/-- One command at the boundary at which it acts (R312). -/
def Dev.loopAct (d : Dev) (k : Nat) (c : Nat × Nat × Nat) : Dev :=
  let st := d.loopState k
  match c.1 with
  | 1 =>
    if st = 1 || st = 3 then (if d.hostIdle then d.loopRefuse k 1 else d.loopRun k)
    else if st = 4 then d.loopRefuse k 1 else if st = 5 then d.loopRefuse k 2 else d
  | 2 =>
    if st = 2 then (d.modLoop k fun x => { x with held := x.u }).loopEnter k 3
    else if st = 4 then d.loopRefuse k 1 else d
  | 5 =>
    if d.heaterSlot k then (if st = 1 then d.loopStandby k true else if st = 2 || st = 3 then d.loopStandby k false else d)
    else if st = 2 then (d.modLoop k fun x => { x with held := x.u }).loopEnter k 3
    else d
  | 6 =>
    if st = 1 || st = 3 || st = 4 then d.loopRun k else if st = 5 then d.loopRefuse k 2 else d
  | 7 => if st = 2 || st = 3 || st = 4 then d.loopEnter k 1 else d
  | _ =>
    if st = 4 then d.loopRefuse k 1
    else if st = 5 then d.loopRefuse k 2
    else
      let w := d.coef k (0x40 + 8 * c.2.1)
      let d := if c.1 = 4 then d.wr (R.LOOP_Sk_SETPOINT k) (w % 2 ^ 32) else d
      let (t, r) := d.loopSp k
      if st = 2 then d.loopRamp k t r (c.1 = 4 && bit w 32) else d

/-- What takes effect now waits for the slot's next sample boundary (R312). -/
def Dev.loopWait (d : Dev) (k op arg : Nat) : Dev := d.modLoop k fun x => { x with due := x.due ++ [(op, arg, d.now)] }

/-- A command takes effect: it acts at the slot's next sample boundary (R312). In OFF it is ignored and counted. -/
def Dev.loopCmd (d : Dev) (k op arg : Nat) : Dev :=
  if d.loopState k = 0 then d.loopReject else d.loopWait k op arg

/-- Whether a command is turned away, as the slot stands: refused (R312) or ignored in OFF. -/
def Dev.loopTurnedAway (d : Dev) (k op : Nat) : Bool :=
  match d.loopState k with
  | 0 => true
  | 1 => op = 1 && d.hostIdle
  | 3 => op = 1 && d.hostIdle
  | 4 => true
  | 5 => op ≠ 2
  | _ => false

/-- Apply a set-point record (R314): an argument above 7 or reserved bits refuse it with code 3. -/
def Dev.loopRecord (d : Dev) (k r : Nat) : Dev × Bool :=
  if d.loopState k = 0 then (d.loopReject, true)
  else if 8 ≤ r || d.coef k (0x40 + 8 * r) / 2 ^ 33 ≠ 0 then (d.loopRefuse k 3, true)
  else (d.loopCmd k 4 r, d.loopTurnedAway k 4)

/-- LOOP_SETPOINT_WRITE (R312): the register takes the value; the command acts at the boundary. -/
def Dev.loopSetpoint (d : Dev) (k v : Nat) : Dev := (d.wr (R.LOOP_Sk_SETPOINT k) v).loopCmd k 3 0

/-- Safe-idle entry (R312): in OFF it is ignored and counted. -/
def Dev.loopIdle (d : Dev) (k : Nat) : Dev :=
  if d.loopState k = 0 then d.loopReject else d.loopWait k 5 0

/-- The end of phase 9 (R312): RELEASED, with a safe-idle entry due. -/
def Dev.loopPhase9 (d : Dev) (k : Nat) : Dev :=
  if (d.loopT k).isSome && d.loopState k = 0 then (d.loopEnter k 1).loopIdle k else d

/-- An engine stop reaction (R312). -/
def Dev.loopStop (d : Dev) (k : Nat) : Dev :=
  if d.loopState k = 0 then d.loopReject else if d.loopState k = 5 then d else d.loopWait k 7 0

/-! ### The computation of one sample (R309) -/

/-- The feedback of a slot (R307): the converter's code, or the last temperature published. -/
def Dev.loopY (d : Dev) (k : Nat) (code : Int) : Int :=
  let f := (d.loopC k).feedback
  if f < 0x20 then clampI 0 16383 code
  else sext 16 (d.get (F.TMP_Ss_VALUE.temp (if f < 0x50 then f - 0x40 else f - 0x50 + 8)))

/-- The y_f at which the notch rests under a steady y (R310): the history that starts it without a transient. -/
def Dev.notchRest (d : Dev) (k : Nat) (y : Int) : Int :=
  let n := (d.cfi k 0x10 15 0 + d.cfi k 0x10 31 16 + d.cfi k 0x10 47 32) * y
  let m := 16384 + d.cfi k 0x10 63 48 + d.cfi k 0x18 15 0
  clampI (-32768) 32767 ((2 * n + m) / (2 * m))

/-- Steps 1 to 5 of R309 with the presets of R310: the filtered feedback, the working set-point, the demand. -/
def Dev.loopDemand (d : Dev) (k : Nat) (y : Int) : Dev :=
  let x := d.loopS k
  let notch := d.cf k 0x18 16 16 = 1
  let f0 := if notch then d.notchRest k y else y
  let x := if x.entered % 4 ≠ 0 then { x with y1 := y, y2 := y, f1 := f0, f2 := f0 } else x
  let yf := if notch then
      clampI (-32768) 32767 ((d.cfi k 0x10 15 0 * y + d.cfi k 0x10 31 16 * x.y1 + d.cfi k 0x10 47 32 * x.y2
        - d.cfi k 0x10 63 48 * x.f1 - d.cfi k 0x18 15 0 * x.f2 + 8192) / 16384)
    else y
  let ff := d.cfi k 0x08 15 0
  let x := { x with y2 := x.y1, y1 := y, f2 := x.f1, f1 := yf }
  let x := if x.entered % 4 ≠ 0 then { x with yfPrev := yf } else x
  let x := if x.entered % 4 = 2 then { x with i := ((x.held : Int) - ff) * 65536, d := 0 } else x
  let x := if 4 ≤ x.entered then { x with rw := yf * 256 } else x
  let t := x.target * 256
  let rw := if x.rate = 0 then t else toward x.rw t (x.rate : Nat)
  let e := rw / 256 - yf
  let dr := d.cfi k 0x08 63 32 * (x.yfPrev - yf)
  let dd := x.d + (dr - x.d) / (2 ^ d.cf k 0x08 19 16 : Nat)
  let v := (d.cfi k 0x00 31 0 * e + x.i + dd + ff * 65536 + 32768) / 65536
  let umax : Int := (d.cf k 0x20 31 16 : Nat)
  let umin : Int := (d.cf k 0x20 15 0 : Nat)
  let hi : Bool := umax < v
  let lo : Bool := v < umin
  let u := (if hi then umax else if lo then umin else v).toNat
  let st := d.loopState k
  let d := d.putLoop k { x with rw := rw, d := dd, yfPrev := yf, u := if st = 3 then x.held else u, entered := 0 }
  let d := d.wr (R.LOOP_Sk_FEEDBACK k) (enc 16 yf * 65536 + enc 16 y)
  let d := d.wr (R.LOOP_Sk_WORKING k) (enc 24 rw)
  let d := d.putB (F.LOOP_Sk_STATUS.ramp_done k) (rw = t)
  (d.putB (F.LOOP_Sk_STATUS.sat_high k) hi).putB (F.LOOP_Sk_STATUS.sat_low k) lo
--------
§ **Exercise description**
Report each line above that includes the string "umin".

§ **Answer space**
  let umin : Int := (d.cf k 0x20 15 0 : Nat)
  let lo : Bool := v < umin
  let u := (if hi then umax else if lo then umin else v).toNat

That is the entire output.